DEFENCE FORCES WHETHER MEMBERS OF AUSTRALIAN IMPERIAL FORCE CAN BE COMPELLED TO TAKE LEAVE WITHOUT PAY: NATURE OF RELATIONSHIP BETWEEN CROWN AND SOLDIER: ENTITLEMENT TO PAY UNDER CONTRACT OF ENLISTMENT
DEFENCE ACT 1903, ss. 12, 13. 39 (3), 124: DEFENCE ACT 1918, s. 4: AUSTRALIAN MILITARY REGULATIONS 1916, reg.401: WAR FINANCIAL REGULATIONS, reg.l
The Secretary, Department of Defence, has forwarded, for advice, the following memorandum:
A large number of men joined the Australian Imperial Force on or about the time of the declaration of the Armistice. The signing of the Armistice rendered it probable that their services would never be required, and an order was therefore issued that all these men were to be given fourteen days' leave with pay, and then extended leave of absence from the Australian Imperial Force without pay. They were instructed to return to their civilian life and take up their ordinary civil avocations again, and they were told that they would be called up for duty should the necessity arise in the future.
The position now apparently is that these men intend to make a claim for pay during this extended leave, and I would be glad of your advice on this matter as to the position of the Department. As the question is a pressing one, and the decision must be given immediately so that the men may be discharged if the Department is liable to pay them for the whole period of leave, I would be glad if the matter could be dealt with urgently and a reply forwarded as soon as possible.

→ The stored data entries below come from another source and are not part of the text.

-- ==== Sys2Proof/Machine/Barge.lean ====
section
/-!
DEFINITION. The transfer engines: acceptance, start, completion and ends of barges (R194, R198 to R204, R212).
-/

namespace Sys2Proof.Machine

/-- A descriptor leaves its engine: the booking settled and the page's boundary passed (R67, R202). -/
def bargeLeave (e i : Nat) (s : State) : State :=
  boundary (pgBarge e) (engSettle e (setEng e { engOf s e with jobs := (engOf s e).jobs.eraseIdx i } s))

/-- The record of the first errored descriptor (R212). -/
def bargeRecord (e : Nat) (j : BargeJob) (s : State) : State :=
  let p := pgBarge e
  if rd s p R.BARGE_ERR_CTX_VALID = 1 then s
  else
    let s1 := foldUpTo 16 (fun n t => wri p R.BARGE_ERR_DESC n (j.words.getD n 0) t) s
    wr p R.BARGE_ERR_CTX_CONTEXT j.tag.ctx (wr p R.BARGE_ERR_CTX_POLDER j.tag.polder
      (wr p R.BARGE_ERR_CTX_GEN j.tag.gen (wr p R.BARGE_ERR_CTX_VALID 1 s1)))

/-- A barge ends with error `bit` of its page (R198, R212): recorded, its context acted on; PEER_LOST is step-fatal, the
others context-fatal. -/
def bargeFail (e i bit : Nat) (s : State) : State :=
  match (engOf s e).jobs[i]? with
  | none => s
  | some j =>
    let s1 := recordErr (pgBarge e) bit (some j.tag.ctx) (bargeRecord e j s)
    let s2 := bargeLeave e i s1
    if bit = 6 then stepFatal j.tag.ctx (errCode .barge bit) j.tag.step s2 else ctxFatal j.tag.ctx (errCode .barge bit) s2

/-- ADDR_UNMAPPED of a barge; a device-DRAM address is recorded at MEMC 0 as well (R50). -/
def bargeUnmapped (e i a : Nat) (s : State) : State :=
  let ctx := ((engOf s e).jobs[i]?).map (fun j => j.tag.ctx)
  bargeFail e i 1 (if (regionOf a).1 = .dram ∨ a < 2 ^ 40 then noteUnmapped ctx s else s)

/-! ### Acceptance -/

/-- The oldest descriptor offered to an engine. -/
def offered (k : Engine) : Option Nat := k.jobs.findIdx? (fun j => j.phase == 0)

/-- BARGE_ACCEPT (R194): the oldest offered descriptor is checked, and accepted or refused with BARGE_DESC; under HOLD
none is accepted (R212). -/
def doBargeAccept (e : Nat) (s : State) : State :=
  match offered (engOf s e) with
  | none => s
  | some i =>
    match (engOf s e).jobs[i]? with
    | none => s
    | some j =>
      let r := checkFor (pgBarge e) 0 (!descOk j.words) s
      if rd s (pgBarge e) R.BARGE_CTRL_HOLD = 1 then s
      else if r.1 then bargeFail e i 0 r.2
      else countE (pgBarge e) 0x60 0 1 (some j.tag.ctx)
        (setEng e { engOf r.2 e with jobs := (engOf r.2 e).jobs.set i { j with phase := 1 } } r.2)


/-! ### Local accesses -/

/-- The error bit of reading an address, if any (R198, R205). -/
def srcErr (s : State) (a : Nat) : Option Nat :=
  match regionOf a with
  | (.dram, o) => if (locate s o).isSome then none else some 1
  | (.quay, _) | (.scratch, _) => none
  | (.host, o) => if s.hostHoles.contains (o / 4096) then some 5 else none
  | _ => some 1

/-- The error bit of writing an address, if any (R198, R205). -/
def dstErr (s : State) (ws : List Nat) (a : Nat) : Option Nat :=
  match regionOf a with
  | (.dram, o) =>
    if (locate s o).isNone then some 1
    else if bDclass ws ≠ 0 ∧ classOf s o + 1 ≠ bDclass ws then some 2 else none
  | (.quay, _) => some 3
  | (.scratch, _) => none
  | (.host, o) => if s.hostHoles.contains (o / 4096) then some 5 else none
  | _ => some 1

/-- Consecutive destination bytes gathered into pieces that lie in one 64-byte unit. -/
def piecesOf (out : List (Nat × (Nat × Bool))) : List (Nat × List (Nat × Bool)) :=
  out.foldr (fun p acc =>
    match acc with
    | (a, bs) :: rest => if p.1 + 1 = a ∧ a % 64 ≠ 0 then (p.1, p.2 :: bs) :: rest else (p.1, [p.2]) :: acc
    | [] => [(p.1, [p.2])]) []

/-- One piece written with its poison marks (R187). -/
def writePiece (p : Nat × List (Nat × Bool)) (s : State) : State :=
  let bs := p.2.map (fun b => b.1)
  match regionOf p.1 with
  | (.dram, o) => dramWrite o bs (p.2.any (fun b => b.2)) s
  | (.scratch, o) =>
    let bad := p.2.map (fun b => b.2)
    modCore (o / 0x40000) (fun k => entered (o % 0x40000) bs bad (scrWriteMarked (o % 0x40000) bs bad k)) s
  | (.host, o) => hostPutMarked o p.2 s
  | _ => s

/-- The destination bytes of a barge written, counted at its engine (R212, R487). -/
def writeOut (e : Nat) (ctx : Nat) (out : List (Nat × (Nat × Bool))) (s : State) : State :=
  let ps := piecesOf out
  countE (pgBarge e) 0x62 0 ps.length (some ctx) (bump (pgBarge e) R.BARGE_BYTES out.length
    (ps.foldl (fun t p => writePiece p t) s))

/-- The seed and step number with which a barge draws (R170). -/
def bargeSeed (s : State) (g : Tag) : Nat := match ctxOf s g.ctx with | some x => x.seed | none => 0
def bargeStep (s : State) (g : Tag) : Nat :=
  match ctxOf s g.ctx with | some x => if x.typ = 0 then g.step.getD 0 else 0 | none => 0

/-- Whether a local copy's source overlaps its own destination, which leaves the destination undefined (R195). -/
def overlaps (ws : List Nat) (out : List (Nat × (Nat × Bool))) : Bool :=
  out.any (fun p => (allSrcs ws).contains p.1)

/-- The destination of a barge whose source is read now (R195 to R197); `old` is the byte at its last element's place before
the write. Where a source here overlaps a destination here, every byte is free. -/
def outNow (s : State) (j : BargeJob) (data : List (Nat × Bool)) (old : Nat) : List (Nat × (Nat × Bool)) :=
  let out := bargeOut j.words (bargeSeed s j.tag) (bargeStep s j.tag) data old
  if !srcAway s j.words && !dstAway s j.words && overlaps j.words out then
    out.zipIdx.map (fun p => (p.1.1, (Config.freeNat (s.free + p.2) % 256, p.1.2.2)))
  else out

/-- The byte at the place of a barge's last element before its write, where the destination is here (R197). -/
def oldLast (s : State) (ws : List Nat) : Nat := if bConvert ws && !dstAway s ws then (devByte s (convLast ws)).1 else 0

/-! ### The canal (R23, R53) -/

/-- Bytes at addresses of this module carried between their dies and that of engine `e`, towards it or away from it, with
the checks of their flits. Answers whether a flit is poisoned. -/
def canalBytes (inward : Bool) (e : Nat) (addrs : List Nat) (g : Tag) (s : State) : Bool × State :=
  [0, 1, 2, 3].foldl (fun r d =>
    let n := (addrs.filter (fun a => dieOfAddr s a == d)).length
    let q := if inward then canalMove d (e / 16) n (some g.ctx) g.step r.2 else canalMove (e / 16) d n (some g.ctx) g.step r.2
    (r.1 || q.1, q.2)) (false, s)

/-- Destination bytes of which the first word came in a poisoned flit (log 78). -/
def flitPoison (bad : Bool) (out : List (Nat × (Nat × Bool))) : List (Nat × (Nat × Bool)) :=
  out.zipIdx.map (fun p => (p.1.1, (p.1.2.1, p.1.2.2 || (bad && decide (p.2 < 8)))))

/-- The errors of a barge's local accesses, with the address each met. -/
def accessErrs (s : State) (ws : List Nat) (srcs dsts : List Nat) : List (Nat × Nat) :=
  srcs.filterMap (fun a => (srcErr s a).map (fun b => (b, a))) ++ dsts.filterMap (fun a => (dstErr s ws a).map (fun b => (b, a)))

/-- An injected error of a barge's access (R61): ADDR_UNMAPPED, BARGE_CLASS, QUAY_RO or HOST_ABORT. -/
def bargeInjected (e : Nat) (s : State) : Option Nat × State :=
  [1, 2, 3, 5].foldl (fun r b => match r.1 with
    | some _ => r
    | none => let q := checkFor (pgBarge e) b false r.2
      (if q.1 then some b else none, q.2)) (none, s)

/-- The errors that a barge meets, with an injected one at its first address. -/
def bargeErrs (e : Nat) (ws : List Nat) (errs : List (Nat × Nat)) (s : State) : List (Nat × Nat) × State :=
  let r := bargeInjected e s
  (match r.1 with | some b => (b, bSrc ws) :: errs | none => errs, r.2)

/-- A barge that meets an access error (R198): which of its legal writes were already made is open, and so is which of
several errors ends it; both are drawn. A conversion writes nothing whose source could not be read. -/
def bargeBroken (e i : Nat) (j : BargeJob) (out : List (Nat × (Nat × Bool))) (errs : List (Nat × Nat)) (s : State) : State :=
  let ok := fun (n : Nat) (a : Nat) =>
    (dstErr s j.words a).isNone && Config.freeNat (s.free + 1 + n) % 2 == 1 &&
    (if bConvert j.words then (allSrcs j.words).all (fun x => (srcErr s x).isNone) else (srcErr s (srcAt j.words n)).isNone)
  let part := (out.zipIdx.filter (fun p => ok p.2 p.1.1)).map (fun p => p.1)
  let err := errs.getD (Config.freeNat s.free % errs.length) (1, 0)
  let s1 := { writeOut e j.tag.ctx part s with free := s.free + 1 + out.length }
  if err.1 = 1 then bargeUnmapped e i err.2 s1 else bargeFail e i err.1 s1

/-! ### Completion -/

/-- A job of an engine replaced. -/
def setJob (e i : Nat) (j : BargeJob) (s : State) : State := setEng e { engOf s e with jobs := (engOf s e).jobs.set i j } s

/-- A barge that is done is counted and leaves (R212). -/
def bargeDone (e i : Nat) (j : BargeJob) (s : State) : State :=
  bargeLeave e i (countE (pgBarge e) 0x61 0 1 (some j.tag.ctx) (bump (pgBarge e) R.BARGE_DONE 1 s))

/-- The CRC and the tally add of a barge on the module of its destination, behind the data on its path (R199, R289): the
WRITE of the CRC asks for no acknowledgement. -/
def peerTally (s : State) (j : BargeJob) (crc : Nat) : List Train :=
  let ws := j.words
  (if bCksum ws then [mkTrain s j.tag 0 0 0 (bDstMod ws) (bTally ws + 8) j.xid (framesClean (bytesOf 8 crc))] else []) ++
    [mkTrain s j.tag 1 0 0 (bDstMod ws) (bTally ws) 1 []]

Under the Defence Act 1903-1918 the enlistment of a person in the Military Forces creates a contract between that person and the Crown, the terms of which are ascertainable in the attestation paper, the Act, and Regulations thereunder. Section 13 of the Act expressly negativing the creation of a contract by the appointment or promotion of an officer, impliedly recognises the creation of contract by enlistment, and section 12 gives a right of action against the Commonwealth for 'moneys which under his engagement or by any agreement with the Commonwealth are due to him'. This differs from the position in England, where there is no right of action, but even in England the position is thus expressed in Halsbury's Laws of England, Vol. 25, p. 38, para.72:
Enlistment is the acceptance of an engagement in the military service of the Crown, and is in the nature of a contract between the person enlisted and the Crown. It follows, therefore, that the terms upon which a person enlists cannot be altered without his consent.
Under the Defence Act, section 124, regulations may be made prescribing matters providing for and in relation to (a) enlistment, (d) fixing of the rates of pay, and (f) leave of absence. By regulation, therefore, it would have been possible to have prescribed providing for the course sought to be followed.
But in the absence of regulations expressly providing, it is necessary to see what the contract is under the regulations as they exist.
War Financial Regulations, reg.l, provides:
Prior to embarkation, members of the Australian Imperial Force . . . shall be paid at the following rates of pay . . .
Australian Military Regulations 1916, reg.401, provides:
With the approval of the Governor-General, on the recommendation of the Military Board, leave of absence without pay may be granted to any officer or soldier, for any period not exceeding twelve months . . .
The Defence Act, section 39 (3), as amended by the Defence Act 1918, section 4, provides:
(3) When a soldier becomes entitled to be discharged he shall be discharged with all convenient speed, but until discharged he shall remain a member of the Defence Force.
The position is, then, that until discharge, these soldiers are entitled to pay (apart from penal forfeitures and deductions) unless their case comes within regulation 401.
In my opinion regulation 401 is intended to authorise the granting of a benefit, and is not intended to authorise the imposition of a burden. It is true that the regulation does not expressly state that the grant of leave of absence without pay is to be on the application of the soldier, but I think the word 'grant' is sufficient to imply that the thing granted is to be something beneficial and not obligatory. The compulsory 'granting' of leave of absence without pay is only another phrase for expressing a power to suspend the engagement of the soldier. I do not find any such power of suspension, and I think it would be a forced construction of regulation 401 to read it as authorising what has been sought to be done.
I am, therefore, of opinion that a claim by these men for pay during the extended leave compulsorily granted to them would be successful.